| EXERCISE AIM |
Every line holding the string "token" should be copied from the listing.

| DATASET EXCERPTS |
theorem execMark_keeps {z : State} (e : Eng) (output : MarkOut) (act : Fin 4) (s : State) (hk : Keeps z s) :
    KeepsOut z (execMark e output act s) := by
  unfold execMark
  try dsimp only
  repeat' first | split | (intro _; try dsimp only) | with_reducible first | apply KeepsOut.next | assumption | apply State.patternB_keeps | refine Keeps.of_mk ?_ rfl rfl rfl

theorem execSignal_keeps {z : State} (e : Eng) (token : Nat) (s : State) (hk : Keeps z s) :
    KeepsOut z (execSignal e token s) := by
  unfold execSignal
  try dsimp only
  repeat' first | split | (intro _; try dsimp only) | with_reducible first | apply KeepsOut.next | assumption | apply State.patternB_keeps | refine Keeps.of_mk ?_ rfl rfl rfl

theorem execTset_keeps {z : State} (e : Eng) (ts : Fin 64) (groups : BitVec 16) (off : Bool) (s : State) (hk : Keeps z s) :
    KeepsOut z (execTset e ts groups off s) := by
  unfold execTset
  try dsimp only
  repeat' first | split | (intro _; try dsimp only) | with_reducible first | apply KeepsOut.next | assumption | apply State.patternB_keeps | refine Keeps.of_mk ?_ rfl rfl rfl

theorem execStream_keeps {z : State} (e : Eng) (value strm : Nat) (act : Fin 3) (s : State) (hk : Keeps z s) :
    KeepsOut z (execStream e value strm act s) := by
  unfold execStream
  try dsimp only
  repeat' first | split | (intro _; try dsimp only) | with_reducible first | apply KeepsOut.next | assumption | apply State.patternB_keeps | refine Keeps.of_mk ?_ rfl rfl rfl

theorem execCapon_keeps {z : State} (e : Eng) (config : Nat) (s : State) (hk : Keeps z s) :
    KeepsOut z (execCapon e config s) := by
  unfold execCapon
  try dsimp only
  repeat' first | split | (intro _; try dsimp only) | with_reducible first | apply KeepsOut.next | assumption | apply State.patternB_keeps | refine Keeps.of_mk ?_ rfl rfl rfl

theorem execCapoff_keeps {z : State} (e : Eng) (config : Nat) (s : State) (hk : Keeps z s) :
    KeepsOut z (execCapoff e config s) := by
  unfold execCapoff
  try dsimp only
  repeat' first | split | (intro _; try dsimp only) | with_reducible first | apply KeepsOut.next | assumption | apply State.patternB_keeps | refine Keeps.of_mk ?_ rfl rfl rfl

theorem execStamp_keeps {z : State} (e : Eng) (mset : Nat) (disarm : Bool) (s : State) (hk : Keeps z s) :
    KeepsOut z (execStamp e mset disarm s) := by
  unfold execStamp
  try dsimp only
  repeat' first | split | (intro _; try dsimp only) | with_reducible first | apply KeepsOut.next | assumption | apply State.patternB_keeps | refine Keeps.of_mk ?_ rfl rfl rfl
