theorem State.stagePairs_keeps {z : State} (s : State) (p : Nat) (pairs : List (Nat × Int)) (hk : Keeps z s) :
    Keeps z (State.stagePairs s p pairs) := by
  unfold State.stagePairs
  try dsimp only
  repeat' first | split | (intro _; try dsimp only) | with_reducible first | assumption | apply State.updFn_keeps | apply Keeps.foldl | apply Keeps.foldl_fst | refine Keeps.of_mk ?_ rfl rfl rfl

theorem State.commit_keeps {z : State} (s : State) (p : Part) (hk : Keeps z s) : Keeps z (s.commit p).2.2 := by
  unfold State.commit
  split
  · exact hk
  · refine State.openHeld_keeps _ _ (Keeps.foldl _ _ (fun t x ht => State.event_keeps _ _ _ _ ht) ?_)
    refine Keeps.foldl _ _ (fun t x ht => State.commitVal_keeps _ _ _ _ _ ht) ?_
    refine Keeps.foldl _ _ (fun t x ht => State.updGrp_keeps _ _ _ ht) ?_
    exact State.commitTs_keeps _ _ (State.updFn_keeps _ _ _ hk)

theorem State.setPairs_keeps {z : State} (s : State) (p : Part) (pairs : List (Nat × Int)) (commit : Bool)
    (hk : Keeps z s) : Keeps z (s.setPairs p pairs commit).2.2 := by
  unfold State.setPairs
  split
  · exact hk
  · dsimp only
    split
    · exact hk
    · split
      · exact State.commit_keeps _ _ (State.stagePairs_keeps _ _ _ hk)
      · exact State.stagePairs_keeps _ _ _ hk

/-! ## HostRows -/

theorem State.abortBurst_keeps {z : State} (s : State) (r : Nat) (hk : Keeps z s) :
    Keeps z (State.abortBurst s r) := by
  unfold State.abortBurst
  try dsimp only
  repeat' first | split | (intro _; try dsimp only) | with_reducible first | assumption | apply State.endBurst_keeps | apply State.giveUp_keeps | refine Keeps.of_mk ?_ rfl rfl rfl

theorem State.abortTask_keeps {z : State} (s : State) (i : Nat) (hk : Keeps z s) :
    Keeps z (State.abortTask s i) := by
  unfold State.abortTask
  try dsimp only
  repeat' first | split | (intro _; try dsimp only) | with_reducible first | assumption | apply State.abortBurst_keeps | apply State.endTask_keeps | refine Keeps.of_mk ?_ rfl rfl rfl

theorem State.abortAll_keeps {z : State} (s : State) (task : TaskSt → Bool) (burst : Burst → Bool) (hk : Keeps z s) :
    Keeps z (State.abortAll s task burst) := by
  unfold State.abortAll
  try dsimp only
  repeat' first | split | (intro _; try dsimp only) | with_reducible first | assumption | apply State.abortBurst_keeps | apply State.abortTask_keeps | apply Keeps.foldl | apply Keeps.foldl_fst | refine Keeps.of_mk ?_ rfl rfl rfl

theorem State.abortPart_keeps {z : State} (s : State) (p : Part) (hk : Keeps z s) :
    Keeps z (State.abortPart s p) := by
  unfold State.abortPart
  try dsimp only
  repeat' first | split | (intro _; try dsimp only) | with_reducible first | assumption | apply State.abortAll_keeps | refine Keeps.of_mk ?_ rfl rfl rfl

theorem execCmdTail_keeps {z : State} (p : Part) (count : Nat) (written : List CmdEntry) (s : State) (hk : Keeps z s) :
    KeepsOut z (execCmdTail p count written s) := by
  unfold execCmdTail
  try dsimp only
  repeat' first | split | (intro _; try dsimp only) | with_reducible first | apply KeepsOut.next | assumption | apply State.fnErr_keeps | apply State.updFn_keeps | refine Keeps.of_mk ?_ rfl rfl rfl

theorem State.countTurn_keeps {z : State} (s : State) (p : Nat) (hk : Keeps z s) :
    Keeps z (State.countTurn s p) := by
  unfold State.countTurn
  try dsimp only
  repeat' first | split | (intro _; try dsimp only) | with_reducible first | assumption | refine Keeps.of_mk ?_ rfl rfl rfl
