theorem State.calReject_keeps {z : State} (s : State) (u : CalUnit) (quantity lane : Nat) (hk : Keeps z s) :
    Keeps z (State.calReject s u quantity lane) := by
  unfold State.calReject
  try dsimp only
  repeat' first | split | (intro _; try dsimp only) | with_reducible first | assumption | apply State.event_keeps | apply State.followStale_keeps | apply State.storeDue_keeps | apply State.updDps_keeps | apply State.updGrp_keeps | refine Keeps.of_mk ?_ rfl rfl rfl

theorem State.calFinish_keeps {z : State} (s : State) (u : CalUnit) (how : CalHow) (hk : Keeps z s) :
    Keeps z (State.calFinish s u how) := by
  unfold State.calFinish
  try dsimp only
  repeat' first | split | (intro _; try dsimp only) | with_reducible first | assumption | apply State.calDone_keeps | apply State.calRelease_keeps | refine Keeps.of_mk ?_ rfl rfl rfl

theorem State.calFail_keeps {z : State} (s : State) (u : CalUnit) (n quantity lane : Nat) (hk : Keeps z s) :
    Keeps z (State.calFail s u n quantity lane) := by
  unfold State.calFail
  try dsimp only
  repeat' first | split | (intro _; try dsimp only) | with_reducible first | assumption | apply State.calFinish_keeps | apply State.calReject_keeps | apply State.calStart_keeps | refine Keeps.of_mk ?_ rfl rfl rfl

theorem execCalAttemptEnd_keeps {z : State} (u : CalUnit) (outcome : CalEnd) (s : State) (hk : Keeps z s) :
    KeepsOut z (execCalAttemptEnd u outcome s) := by
  unfold execCalAttemptEnd
  try dsimp only
  repeat' first | split | (intro _; try dsimp only) | with_reducible first | apply KeepsOut.next | assumption | apply State.calAccept_keeps | apply State.calFail_keeps | apply State.calFinish_keeps | apply State.drawFree_keeps | apply State.event_keeps | apply State.moveTo_keeps | refine Keeps.of_mk ?_ rfl rfl rfl

theorem execCalStore_keeps {z : State} (p : Part) (tag : Nat) (s : State) (hk : Keeps z s) :
    KeepsOut z (execCalStore p tag s) := by
  unfold execCalStore
  try dsimp only
  repeat' first | split | (intro _; try dsimp only) | with_reducible first | apply KeepsOut.next | assumption | apply State.command_keeps | apply State.complete_keeps | apply State.startStore_keeps | refine Keeps.of_mk ?_ rfl rfl rfl

theorem execStoreIntervalExpiry_keeps {z : State} (s : State) (hk : Keeps z s) :
    KeepsOut z (execStoreIntervalExpiry s) := by
  unfold execStoreIntervalExpiry
  try dsimp only
  repeat' first | split | (intro _; try dsimp only) | with_reducible first | apply KeepsOut.next | assumption | apply State.moveTo_keeps | apply State.startStore_keeps | refine Keeps.of_mk ?_ rfl rfl rfl

theorem State.answerStore_keeps {z : State} (s : State) (hk : Keeps z s) :
    Keeps z (State.answerStore s) := by
  unfold State.answerStore
  try dsimp only
  repeat' first | split | (intro _; try dsimp only) | with_reducible first | assumption | apply State.complete_keeps | apply State.startStore_keeps | apply Keeps.foldl | apply Keeps.foldl_fst | refine Keeps.of_mk ?_ rfl rfl rfl

theorem execStoreStepVerified_keeps {z : State} (ok : Bool) (s : State) (hk : Keeps z s) :
    KeepsOut z (execStoreStepVerified ok s) := by
  unfold execStoreStepVerified
  try dsimp only
  repeat' first | split | (intro _; try dsimp only) | with_reducible first | apply KeepsOut.next | assumption | apply State.answerStore_keeps | apply State.drawFree_keeps | apply State.event_keeps | refine Keeps.of_mk ?_ rfl rfl rfl

theorem execCalStatClear_keeps {z : State} (p : Part) (tag : Nat) (g : Grp) (s : State) (hk : Keeps z s) :
    KeepsOut z (execCalStatClear p tag g s) := by
  unfold execCalStatClear
  try dsimp only
  repeat' first | split | (intro _; try dsimp only) | with_reducible first | apply KeepsOut.next | assumption | apply State.command_keeps | apply State.complete_keeps | apply State.statClears_keeps | apply State.updGrp_keeps | refine Keeps.of_mk ?_ rfl rfl rfl

/-! ## Rudiment -/

theorem State.print_keeps {z : State} (s : State) (o : RudOut) (hk : Keeps z s) :
    Keeps z (State.print s o) := by
  unfold State.print
  try dsimp only
  repeat' first | split | (intro _; try dsimp only) | with_reducible first | assumption | refine Keeps.of_mk ?_ rfl rfl rfl

theorem execHelp_keeps {z : State} (s : State) (hk : Keeps z s) :
    KeepsOut z (execHelp s) := by
  unfold execHelp
  try dsimp only
  repeat' first | split | (intro _; try dsimp only) | with_reducible first | apply KeepsOut.next | assumption | apply State.print_keeps | refine Keeps.of_mk ?_ rfl rfl rfl

theorem State.peekVal_keeps {z : State} (s : State) (id : Nat) (hk : Keeps z s) : Keeps z (s.peekVal id).2 :=
  State.readParam_keeps _ _ _ _ hk

theorem execPeek_keeps {z : State} (id : Nat) (s : State) (hk : Keeps z s) :
    KeepsOut z (execPeek id s) := by
  unfold execPeek
  try dsimp only
  repeat' first | split | (intro _; try dsimp only) | with_reducible first | apply KeepsOut.next | assumption | apply State.peekVal_keeps | apply State.print_keeps | refine Keeps.of_mk ?_ rfl rfl rfl

theorem State.pokeVal_keeps {z : State} (s : State) (id : Nat) (value : Int) (hk : Keeps z s) :
    Keeps z (s.pokeVal id value).2 :=
  State.updFn_keeps _ _ _ (State.setPairs_keeps _ _ _ _ (State.updFn_keeps _ _ _ hk))

theorem execPoke_keeps {z : State} (id : Nat) (value : Int) (s : State) (hk : Keeps z s) :
    KeepsOut z (execPoke id value s) := by
  unfold execPoke
  try dsimp only
  repeat' first | split | (intro _; try dsimp only) | with_reducible first | apply KeepsOut.next | assumption | apply State.event_keeps | apply State.pokeVal_keeps | apply State.print_keeps | refine Keeps.of_mk ?_ rfl rfl rfl

theorem execFaults_keeps {z : State} (s : State) (hk : Keeps z s) :
    KeepsOut z (execFaults s) := by
  unfold execFaults
  try dsimp only
  repeat' first | split | (intro _; try dsimp only) | with_reducible first | apply KeepsOut.next | apply KeepsOut.fault | assumption | apply State.print_keeps | refine Keeps.of_mk ?_ rfl rfl rfl

theorem execTemps_keeps {z : State} (s : State) (hk : Keeps z s) :
    KeepsOut z (execTemps s) := by
  unfold execTemps
  try dsimp only
  repeat' first | split | (intro _; try dsimp only) | with_reducible first | apply KeepsOut.next | assumption | apply State.print_keeps | refine Keeps.of_mk ?_ rfl rfl rfl

theorem execTime_keeps {z : State} (s : State) (hk : Keeps z s) :
    KeepsOut z (execTime s) := by
  unfold execTime
  try dsimp only
  repeat' first | split | (intro _; try dsimp only) | with_reducible first | apply KeepsOut.next | assumption | apply State.print_keeps | refine Keeps.of_mk ?_ rfl rfl rfl

theorem execLanes_keeps {z : State} (s : State) (hk : Keeps z s) :
    KeepsOut z (execLanes s) := by
  unfold execLanes
  try dsimp only
  repeat' first | split | (intro _; try dsimp only) | with_reducible first | apply KeepsOut.next | assumption | apply State.print_keeps | refine Keeps.of_mk ?_ rfl rfl rfl

theorem execFw_keeps {z : State} (s : State) (hk : Keeps z s) :
    KeepsOut z (execFw s) := by
  unfold execFw
  try dsimp only
  repeat' first | split | (intro _; try dsimp only) | with_reducible first | apply KeepsOut.next | assumption | apply State.print_keeps | refine Keeps.of_mk ?_ rfl rfl rfl

theorem execFwSelect_keeps {z : State} (bankB : Bool) (s : State) (hk : Keeps z s) :
    KeepsOut z (execFwSelect bankB s) := by
  unfold execFwSelect
  try dsimp only
  repeat' first | split | (intro _; try dsimp only) | with_reducible first | apply KeepsOut.next | assumption | apply State.print_keeps | refine Keeps.of_mk ?_ rfl rfl rfl

theorem execRudimentReset_keeps {z : State} (s : State) (hk : Keeps z s) :
    KeepsOut z (execRudimentReset s) := by
  unfold execRudimentReset
  try dsimp only
  repeat' first | split | (intro _; try dsimp only) | with_reducible first | apply KeepsOut.next | assumption | apply State.print_keeps | apply State.requestReset_keeps | refine Keeps.of_mk ?_ rfl rfl rfl

end Sys2Proof.Machine
end

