/-- A missing position pauses a pausable burst, unless the channel is fenced; the first pause is told (03 R110 to
R112, R116). -/
theorem positionMissing_of_misses {s : State} {b : Burst} {m : ImgSt} {r : Runner} {c : Short} {l : Lack} {mc : Option Mc}
    (hb : s.burstAt r.val = some b) (hm : s.imgOf b = some m) (h : Misses s b m c l) (hmc : l.mc m = mc.map (·.val)) :
    let u := s.moveTo (nsOf b.nextStart)
    let w := b.shortWords r.val m c l
    let t := u.putBurst r.val { b with
      paused := some { cause := c, gran := l.gran, mc := l.mc m, words := w }, stretched := true }
    exec (.positionMissing r c mc) s = .next
      (if b.pausable && c != .fence then
        if b.stretched then t else t.event 0x5D1 w (b.sites.map (fun k => .site k.val))
      else State.underrun raiseTop u r.val b w) := by
  obtain ⟨hlacks, hfits, hraster, hphase, hwaiting, hpaused, hbefore, hspent, hcols⟩ := h
  have hmc' : mc.map (·.val) = s.lackedMc r.val := by simp [State.lackedMc, hb, hm, hlacks, hmc]
  rw [exec_positionMissing, execPositionMissing, if_pos hmc', State.missing, hb]
  simp [hm, hlacks, hfits, hraster, hphase, hwaiting, hpaused, hbefore, hspent, hcols]

/-! ## Pauses (03 R111, R112) -/

theorem exec_pauseResume (r : Runner) (s : State) : exec (.pauseResume r) s = .next (s.resume r.val) := rfl

/-- Without a stretch limit a pause ends 48 cycles after the islands are full again. -/
theorem pauseResume_of_refilled {s : State} {b : Burst} {r : Runner} {c : Pause} (hb : s.burstAt r.val = some b)
    (hp : b.paused = some c) (hfull : b.refilled = true) (hspent : b.spent = false) :
    let at_ := max b.cycle (b.cycleAt (4000 * s.now))
    b.before (at_ + 48) = true → s.stretchMax b = none →
    exec (.pauseResume r) s = .next (s.holdCycles r.val b (at_ + 48)
      (fun x => { x with paused := none, holds := x.holds + (at_ + 48 - b.cycle) })) := by
  intro at_ hbefore hmax
  rw [exec_pauseResume, State.resume, hb]
  simp only [hp, hmax, hfull, hspent]
  exact congrArg _ (if_neg (by simpa using hbefore))

theorem exec_stretchLimitReached (r : Runner) (s : State) :
    exec (.stretchLimitReached r) s = .next (s.stretchEnd r.val) := rfl

theorem stretchLimitReached_ends {s : State} {b : Burst} {r : Runner} {c : Pause} {k : Nat}
    (hb : s.burstAt r.val = some b) (hp : b.paused = some c) (hmax : s.stretchMax b = some k)
    (hbefore : b.before (b.cycle + (k - b.holds)) = true) :
    let b' := { s.holdTo b (b.cycle + (k - b.holds)) with holds := b.holds + (k - b.holds) }
    exec (.stretchLimitReached r) s =
      .next (State.underrun raiseTop (s.moveTo (nsOf b'.nextStart)) r.val b' c.words) := by
  rw [exec_stretchLimitReached, State.stretchEnd, hb]
  simp only [hp, hmax, hbefore, if_true]

/-! ## Compare results (06 R187) -/

theorem exec_compareResultFinal (r : Runner) (seen : List (Chan × List Cmp)) (s : State) :
    exec (.compareResultFinal r seen) s = .next (s.finalResult r.val seen) := rfl

theorem compareResultFinal_judges {s : State} {b : Burst} {r : Runner} {x : Flight} {l : List Flight} {ended : Bool}
    (seen : List (Chan × List Cmp)) (hold : s.oldest r.val = some (ended, b)) (hflight : b.flight = x :: l)
    (hdue : ended = true ∨ b.dueFinal x = true) :
    let y := x.cut b.maskFrom
    let u := (s.moveTo (nsOf (y.start + 32 * b.period))).judge r.val ended b y (y.fails seen)
    exec (.compareResultFinal r seen) s = .next (((u.capture b y seen).owedRecs { b with flight := l }).updOldest r.val
      ended (fun c => Burst.owedKept { c with flight := l })) := by
  rw [exec_compareResultFinal, State.finalResult, hold]
  simp only [hflight, Bool.or_eq_true, hdue, if_true]

end Sys2Proof
end

section
/-!
The statement about the emission of a burst.
-/

namespace Sys2Proof

open Sys2Proof.Machine

/-- Settles O37: each clause is the equation of its row in the case that its hypotheses name. -/
theorem burstEmission : Obligations.BurstEmission := by
  intro s b m
  refine ⟨fun e x gran hb hm hawaits hmode hfirst => ?_, fun r c rest hrel hb hm hraster hcan hc hctls => ?_,
    fun r hrel hb hraster hhalted hcan => ?_, fun r hr hb hcan =>
      ⟨positionEmitted_corrected hr hb hcan, positionEmitted_uncorrectable hr hb hcan⟩,
    fun r c l mc hb hm hlacks hmc hfits hraster hphase hwaiting hpaused hbefore hspent hcols => ?_,
    fun r c => pauseResume_of_refilled, fun r c k => stretchLimitReached_ends,
    fun r seen x l ended => compareResultFinal_judges seen⟩
  · obtain ⟨hgood, hcorrected, huncorrectable⟩ := granuleDelivered_of_awaited hb hm hawaits hmode hfirst
    refine ⟨⟨_, hgood, ?_, ?_⟩, hcorrected, huncorrectable⟩
    · rw [State.delivered, updBurst_of_some _ hb, State.putBurst_same]
    · rw [State.delivered, updBurst_of_some _ hb]
      rfl
  · rw [positionEmitted_good hrel, emit_of_column hb hm hraster hcan hc hctls]
  · rw [positionEmitted_good hrel, emit_of_raster hb hraster hhalted hcan]
  · have hmiss : Misses s b m c l :=
      ⟨hlacks, hfits, hraster, hphase, hwaiting, hpaused, hbefore, hspent, hcols⟩
    have h := positionMissing_of_misses hb hm hmiss hmc
    refine ⟨fun hp hf hs => ?_, fun hp hf hs => ?_, fun hend => ?_⟩
    · rw [h, hp, hs]
      simp [hf]
    · rw [h, hp, hs]
      simp [hf]
    · have hends : ¬ (b.pausable && c != .fence) = true := by
        rcases hend with hp | hf
        · simp [hp]
        · simp [hf]
      rw [h, if_neg hends]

| SOLUTION TO THE EXERCISE |
theorem execSignal_keeps {z : State} (e : Eng) (token : Nat) (s : State) (hk : Keeps z s) :
    KeepsOut z (execSignal e token s) := by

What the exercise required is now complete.